Jacqueline T. Lynch is the author of Ann Blyth: Actress. Singer. Star. and Memories in Our Time - Hollywood Mirrors and Mimics the Twentieth Century. Her newspaper column on classic films, Silver Screen, Golden Memories is syndicated nationally.

Thursday, December 16, 2010

Now Playing - "I'll Be Seeing You"

Here's an ad for "I'll Be Seeing You" (1944), which we covered in this previous post.  We've got the soldier, the beautiful girl, and a hint of scandal (prison) and romantic intrigue one wartime Christmas.  But, we smack a great big photo of teenaged Shirley Temple in case the names of Selznick, Cotten, and Rogers aren't enough.  Always hedge your bets.

Thursday, December 9, 2010

War Stories - Part 3 - "Love Letters" - 1945

“Love Letters” (1945) is our third and last in the series of “war stories”. It’s a love story, and a mystery that doesn’t really need The War as a backdrop, but this was a time when so many letters were written, and relationships begun on the strength of a chance meeting.

In many families, the wife said goodbye to the husband (or sweetheart) at the train station. She said welcome home to him (if she was lucky), three or four years later.  The only way to communicate in the years between were by letters. They might meet again -- to resume their lives and their relationship -- as near strangers, unless the letters were particularly heartfelt, and the communication between them was open and honest.

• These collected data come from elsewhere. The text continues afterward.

-- ==== Sys2Proof/Machine/Dram.lean ====
section
/-! DEFINITION. The DRAM controller: opcodes 0x58..0x5A and its events (R474..R499). -/

namespace Sys2Proof.Machine

/-! ## Rates (R474, R484) -/

/-- The data rates of the codes 0..6 [MT/s]. -/
def rateList : List Nat := [1600, 1866, 2133, 2400, 2666, 2933, 3200]
def rateOf (code : Nat) : Nat := rateList.getD code 1600

/-- The rates that training visits (R482, R496): those of the recipe's mask, 1600 MT/s without a recipe. -/
def maskRates (s : State) : List Nat :=
  if recipeOn s 0x0003 then (List.range 7).filter fun k => bitOf (drRates (dramBody s)) k else [0]

/-- A channel is lost in this cycle by a third replay that fails (R497): it comes before a change of rate. -/
def lossComes (s : State) (c : Fin 2) : Bool :=
  coming s fun i => match i with | .dramAlert d a => d == c && a.third && !a.retrain | _ => false

/-- Whether both channels serve with stored results for a rate (R484, R497). -/
def rateStored (s : State) (code : Nat) : Bool :=
  (List.finRange 2).all fun c => s.drc.ch[c].up && s.drc.ch[c].stored.getLsbD code && !lossComes s c

/-- The change of rate of one channel (R484): its owed refreshes go first, and it passes through self-refresh. -/
def Channel.rateChange (c : Channel) : Channel :=
  if !c.up then c
  else if c.sr then { c with owed := 0 } else { c with owed := 0, srEntries := inc32 c.srEntries }

/-- A rate change is applied, or found to lack stored results (R484, R200). -/
def applyRate (s : State) (code : Nat) (deferred : Bool) : State × Res :=
  if !rateStored s code then (s, fail .state 0x44)
  else
    let s := s.modDrc fun d => { d with rate := code, ch := d.ch.map Channel.rateChange }
    (raise s 0xEE (code + 256 * bit deferred), { status := .ok, w0 := rateOf code })

/-! ## Loss of a channel (R58, R483, R495) -/

/-- A channel is lost: its copies of Leaves are bad and are not repaired, and with the other lost as well the device goes
to HALT until reset. -/
def loseChannel (s : State) (c : Fin 2) : State :=
  if !s.drc.ch[c].up then s
  else
    let s := s.modChan c fun x => { x with up := false }
    let s := s.modCad fun x => { x with repairs := x.repairs.filter fun r => r.2.2 != c }
    let s := s.cad.leaves.foldl (fun s l => copyBad s l.job l.key c false) s
    let s := caddyLow s
    if s.drc.ch.any (·.up) then s else haltForGood (raiseAt s 0xE8 0 .halt) 0xE8

/-! ## Training (R482, R483) -/

/-- Steps of one rate: write leveling, read gate, eye centring and ZQ long calibration for each rank in turn, or eye
centring alone (R481, R482). -/
def stepCount (c : Channel) (kind : Nat) : Nat := (if kind = 0 then 4 else 1) * Nat.max 1 c.ranks

/-- The rates that a training visits on a channel. -/
def trainRates (s : State) (kind : Nat) : List Nat := if kind = 0 then maskRates s else [s.drc.rate]

/-- The training goes on at the next channel of the mask after c, or has ended. -/
def nextChannel (s : State) (t : Training) (from_ : Nat) : Option Training :=
  ((List.finRange 2).find? fun c => decide (from_ ≤ c.1) && t.mask.getLsbD c.1).map fun c =>
    { t with channel := c, rate := (trainRates s t.kind).headD 0, step := 0, retried := false }

/-- The parked DRAM_TRAIN completes (R200). -/
def trainReply (s : State) (t : Training) : State :=
  let s := s.modDrc fun d => { d with
    training := none, ch := if t.passed == 3 then d.ch.map fun (c : Channel) => { c with up := true } else d.ch }
  let r : Res := { status := if t.passed == t.mask then .ok else .noResource, sub := if t.passed == t.mask then 0 else 0x42
                   w0 := t.passed.toNat, w1 := rateOf s.drc.rate }
  let s := match s.ktl.parked.findIdx? fun p => p.op == 0x58 with
    | some k => (match s.ktl.parked[k]? with | some p => finishParked s k (r.reply p.cmd) | none => s)
    | none => s
  reselect s

/-- The training goes on, or ends. -/
def trainOn (s : State) (t : Option Training) (last : Training) : State :=
  match t with
  | some x => s.modDrc fun d => { d with training := some x }
  | none => trainReply s last

/-- A channel has passed: kind 0 brings a lost channel back (R58). -/
def channelPassed (s : State) (t : Training) : State :=
  let s := s.modChan t.channel fun c => { c with
    up := c.up || t.kind == 0, trainPasses := satAdd 8 c.trainPasses 1 }
  let t := { t with passed := t.passed ||| BitVec.ofNat 2 (2 ^ t.channel.1) }
  trainOn s (nextChannel s t (t.channel.1 + 1)) t

/-- A step has passed. -/
def stepPassed (s : State) (t : Training) : State :=
  if t.step + 1 < stepCount s.drc.ch[t.channel] t.kind then
    trainOn s (some { t with step := t.step + 1, retried := false }) t
  else
    let s := s.modChan t.channel fun c => { c with stored := c.stored ||| BitVec.ofNat 7 (2 ^ t.rate) }
    match (trainRates s t.kind).find? fun k => decide (t.rate < k) with
    | some k => if t.kind = 0 then trainOn s (some { t with rate := k, step := 0, retried := false }) t
                else channelPassed s t
    | none => channelPassed s t

/-- A step has failed twice (R483). -/
def stepFailed (s : State) (t : Training) : State :=
  let n := (Config.trainStep t.kind t.step).toNat
  let s := s.modChan t.channel fun c => { c with trainFail := n }
  let s := raise s 0xE8 (n + 256 * t.rate + 2 ^ 24 * t.channel.1)
  let s :=
    if t.kind != 0 then s
    else if t.rate = s.drc.rate then loseChannel s t.channel
    else s.modChan t.channel fun c => { c with stored := c.stored &&& ~~~(BitVec.ofNat 7 (2 ^ t.rate)) }
  trainOn s (nextChannel s t (t.channel.1 + 1)) t
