-- ==== Sys2Proof/Machine/FuseCmds.lean ====
section
/-! DEFINITION. Fuse opcodes 0x68..0x6B and PROVISION 0x7F (R203, R204, R210, R211, R370, R534..R536). -/

namespace Sys2Proof.Machine

/-! ## FUSE_READ (R204) -/

/-- W2 of FUSE_READ: check bits, marginal, redirected, frozen, shadowed. -/
def fuseState (s : State) (w : Fin 256) : Nat :=
  let f := s.fus
  let m := f.marginal.getLsbD w.1 || f.marginal.getLsbD (rowBehind s w.1)
  f.checks[w].toNat + atBit 8 1 (bit m) + atBit 9 1 (bit (f.redirected.getLsbD w.1)) +
  atBit 10 1 (bit (secdedWord w.1 && f.checks[w] != 0)) + atBit 11 1 (bit (f.shadows.any (·.1 == w)))

/-- What FUSE_READ answers of a word. -/
def fuseWords (s : State) (w : Fin 256) : Res :=
  let d := (fuseWord s w).toNat
  { status := .ok, w0 := loWord d, w1 := hiWord d, w2 := fuseState s w, w3 := lockInForce s }

/-- What FUSE_READ shows of a word: of one that a burn or a clear of shadows of this cycle changes, what stood before (R543). -/
def fuseWordsBefore (s : State) (w : Fin 256) : Res :=
  match s.fus.before.lookup w with
  | some l => { status := .ok, w0 := l.getD 0 0, w1 := l.getD 1 0, w2 := l.getD 2 0, w3 := l.getD 3 0 }
  | none => fuseWords s w

/-- What words show is noted before they change. -/
def noteWords (s : State) (l : List (Fin 256)) : State :=
  s.modFus fun f => { f with before := f.before ++ l.map fun w =>
    let r := fuseWordsBefore s w
    (w, [r.w0, r.w1, r.w2, r.w3]) }

def fuseReadRun (c : Cmd) (s : State) : Verdict :=
  let w := Cmd.p8 c 16
  if 128 ≤ w ∧ w < 132 then refuse s (failAt c .denied 0x40 16) else .reply s (fuseWordsBefore s (Fin.ofNat 256 w))
def fuseReadSpec : OpSpec := ⟨0x68, 4, 4, allModes, [(17, 0xFF), (18, 0xFF), (19, 0xFF)], namesNothing, fuseReadRun⟩

/-! ## FUSE_SHADOW (R535) -/

def fuseShadowRun (c : Cmd) (s : State) : Verdict :=
  let w := Cmd.p8 c 17
  let set := Cmd.p8 c 16 == 0
  if 1 < Cmd.p8 c 16 then refuse s (failAt c .badParam 0x06 16)
  else if set && (w == 16 || fuseRegion w == some 4) then refuse s (failAt c .denied 0x41 17)
  else if set && regionLocked s w then refuse s (failAt c .denied 0x42 17)
  else match journalRefusal s false with
    | some r => refuse s r
    | none =>
      let k : Fin 256 := Fin.ofNat 256 w
      let t := (if set then s else noteWords s (s.fus.shadows.map (·.1))).modFus fun f => { f with
        shadows := if set then f.shadows.filter (·.1 != k) ++ [(k, BitVec.ofNat 64 (Cmd.p64 c 20))] else [] }
      journaled s (journalCommand t 0x69 .ok c) { status := .ok }
def fuseShadowSpec : OpSpec := ⟨0x69, 12, 12, [.service], [(18, 0xFF), (19, 0xFF)], namesNothing, fuseShadowRun⟩

/-! ## FUSE_BURN (R534) -/

/-- A SECDED word is frozen once any of its check bits reads 1 (R532). -/
def wordFrozen (s : State) (w : Nat) : Bool := secdedWord w && getN s.fus.checks w 0 != 0

def fuseBurnRun (c : Cmd) (s : State) : Verdict :=
  let w := Cmd.p8 c 16
  if Cmd.p64 c 20 = 0 then refuse s (failAt c .badParam 0x45 20)
  else if 239 ≤ w then refuse s (failAt c .badParam 0x45 16)
  else if fuseRegion w == some 4 then refuse s (failAt c .denied 0x44 16)
  else if regionLocked s w then refuse s (failAt c .denied 0x42 16)
  else if wordFrozen s w then refuse s (failAt c .denied 0x43 16)
  else if fuseBusy s then refuse s (fail .busy 0x13)
  else match journalRefusal s false with
    | some r => refuse s r
    | none => .park s .hardware none
def fuseBurnSpec : OpSpec := ⟨0x6A, 12, 12, [.service], [(17, 0xFF), (18, 0xFF), (19, 0xFF)], namesNothing, fuseBurnRun⟩

/-- The burn has ended, with what read back. -/
def fuseBurnDone (s : State) (c : Cmd) (back : List (BitVec 72)) : State × Res :=
  let w := Cmd.p8 c 16
  let s := noteWords s [Fin.ofNat 256 w]
  let x := burnWord s w (BitVec.ofNat 64 (Cmd.p64 c 20)) back
  let s := x.1
  if x.2 then
    let d := (getN s.fus.latched w 0).toNat
    (journalCommand s 0x6A .ok c, { status := .ok, w0 := loWord d, w1 := hiWord d, w2 := fuseState s (Fin.ofNat 256 w) })
  else (journalCommand s 0x6A .noResource c, fail .noResource 0x46)

/-! ## FUSE_LOCK_REGION (R536) -/

def fuseLockRun (c : Cmd) (s : State) : Verdict :=
  let r := Cmd.p8 c 16
  if 7 < r ∨ r = 6 then refuse s (failAt c .badParam 0x42 16)
  else if bitOf (lockInForce s) r then refuse s (failAt c .state 0x41 16)
  else if fuseBusy s then refuse s (fail .busy 0x13)
  else match journalRefusal s false with
    | some r => refuse s r
    | none => .park s .hardware none
def fuseLockSpec : OpSpec := ⟨0x6B, 4, 4, [.service], [(17, 0xFF), (18, 0xFF), (19, 0xFF)], namesNothing, fuseLockRun⟩

/-- A region's bit is burned in word 239; it counts as locked even when it is marginal (R537). -/
def lockRegion (s : State) (r : Nat) : State :=
  let b := fuseRow (1#64 <<< r) 0
  (burnRow s 239 b).modFus fun f => { f with latched := updN f.latched 239 fun d => d ||| (1#64 <<< r) }

/-- The lock has been burned. -/
def fuseLockDone (s : State) (c : Cmd) : State × Res :=
  let r := Cmd.p8 c 16
  let t := journalCommand (lockRegion (noteWords s [239]) r) 0x6B .ok c
  if regionIncomplete s r then (raise t 0xF2 r, { status := .ok, sub := 0x40 }) else (t, { status := .ok })

/-! ## PROVISION (R210, R211) -/

/-- The bytes of the block at an offset. -/
def blockBytes (c : Cmd) (k n : Nat) : List Byte := bytesAt c.params k n

def provisionRun (c : Cmd) (s : State) : Verdict :=
  let addr := Cmd.p64 c 16
  if bitOf (lockInForce s) 4 || (List.range 32).any fun k => getN s.fus.latched (128 + k) 0 != 0 then
    refuse s (fail .denied 0x40)
  else if zeroAt c.params 0x10 32 then refuse s (failAt c .badParam 0x42 (16 + 0x10))
  else if zeroAt c.params 0x30 32 then refuse s (failAt c .badParam 0x42 (16 + 0x30))
  else if addr = 0 ∨ addr % 64 ≠ 0 then refuse s (failAt c .badParam 0x43 16)
  else if fuseBusy s then refuse s (fail .busy 0x13)
  else if !s.jnl.flashOk then refuse s (fail .noResource 0x7F)
  else .park s .hardware none
def provisionSpec : OpSpec :=
  ⟨0x7F, 176, 176, [.service], (List.range 8).map fun k => (24 + k, 0xFF), namesNothing, provisionRun⟩

/-- Words of the KEY region from a byte string, eight bytes a word. -/
def burnKey (s : State) (w : Nat) (l : List Byte) : State :=
  (List.range (l.length / 8)).foldl (fun s k =>
    let d := BitVec.ofNat 64 (u64 l (8 * k))
    let r := fuseRow d (secdedChecks d)
    latchRow (burnRow s (rowBehind s (w + k)) r) (w + k) r) s

/-- The bytes of KEY words 128..156 (R211): the private key, the supervisor hash and the signer hashes of the block, all ones for
an unused slot, the hash of the public key, and the serial base. -/
def keyBytes (c : Cmd) (key : Nat) : List Byte :=
  let signer := fun (k : Nat) =>
    let h := blockBytes c (0x30 + 32 * k) 32
    if h.all (· == 0) then List.replicate 32 0xFF else h
  beBytes 32 key ++ blockBytes c 0x10 32 ++ signer 0 ++ signer 1 ++ signer 2 ++ signer 3 ++ sha256 (ecPublic key) ++ leBytes 8 64

/-- A PROVISION is interrupted (R211): nothing has been burned yet, or the words up to one of them, and of that one any bits; KEY
stays unlocked. How far it has come, the key drawn and the last word's bits are free values (log 68). -/
def provisionCut (s : State) (c : Cmd) : State :=
  let n := (Config.freeWord s.free).toNat % 30
  if n = 0 then s.drawn
  else
    let l := keyBytes c ((Config.freeNonce s.free).toNat + 2 ^ 128 * (Config.freeNonce (s.free + 1)).toNat)
    let s' := burnKey s 128 (l.take (8 * (n - 1)))
    let d := BitVec.ofNat 64 (u64 l (8 * (n - 1)))
    let w := 127 + n
    let r := Config.freeFuse s.free &&& fuseRow d (secdedChecks d)
    (latchRow (burnRow s' (rowBehind s' w) r) w r).drawn.drawn

/-- A new ring (R370): nothing of the old one is retained, the collection log is erased, and the serial authority starts at
64 with nothing reserved. -/
def newRing (s : State) : State :=
  let s := s.modJnl fun j => { j with
    provisioned := true, anchored := true, sealing := false, staged := [], waiting := [], next := 64, high := 63
    newest := none, oldest := 0, nextIdx := 0, sealIdx := 0, sealed := false, unsealed := 0, chain := 0, coll := none
    collSeq := 0, collSector := 0, collUsed := 0, boots := 0, inFlight := none, grouped := false, readServed := false }
  [0, 1].foldl (fun s c => if sectorBlank s c then s else queueErase s c) s

/-- The entropy source has answered (R211): without health nothing is burned; otherwise the keys are burned, KEY is locked,
the public key goes to the host and the PROVISION record starts the ring. The burns are taken to read back (log 68). -/
def provisionDone (s : State) (c : Cmd) (healthy : Bool) (key : BitVec 256) : State × Res :=
  if !healthy then (s, fail .noResource 0x41)
  else
    let pub := ecPublic key.toNat
    let s := burnKey s 128 (keyBytes c key.toNat)
    let s := emit s (.write (BitVec.ofNat 64 (Cmd.p64 c 16)) pub)
    let s := newRing (lockRegion s 4)
    let s := requestRecord s ⟨0x0D, 0, pub, none, 0, some 63, none, none⟩
    (eraseAhead (reserveCheck s), hashWords (sha256 pub) 0)

/-! ## The commands -/

/-- FUSE_READ. -/
def execFuseRead (c : Cmd) (s : State) : Host.Outcome State Fault Refusal := .next (direct fuseReadSpec c s)
/-- FUSE_SHADOW. -/
def execFuseShadow (c : Cmd) (s : State) : Host.Outcome State Fault Refusal := .next (direct fuseShadowSpec c s)
/-- FUSE_BURN. -/
def execFuseBurn (c : Cmd) (s : State) : Host.Outcome State Fault Refusal := .next (direct fuseBurnSpec c s)
/-- FUSE_LOCK_REGION. -/
def execFuseLockRegion (c : Cmd) (s : State) : Host.Outcome State Fault Refusal := .next (direct fuseLockSpec c s)
/-- PROVISION. -/
def execProvision (c : Cmd) (s : State) : Host.Outcome State Fault Refusal := .next (direct provisionSpec c s)

end Sys2Proof.Machine
end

I doubt in our age of instant, but often weak and meaningless, communication does the power of language ever come close to matching the importance it had during World War II.

Note: Ayn Rand co-wrote the script with the writer of the novel on this story is based, Christopher Massie.

Joseph Cotten, again here in his trademark role of the troubled, romantic loner, is an officer with the British Army in Italy. He pens the letters that his fellow officer, Roger Moreland, sends to his girlfriend. Roger, played by Robert Sully, is a boorish, self-centered cad, who, though unfaithful to this woman, is amused by the idea of winning her through Mr. Cotten’s tender prose.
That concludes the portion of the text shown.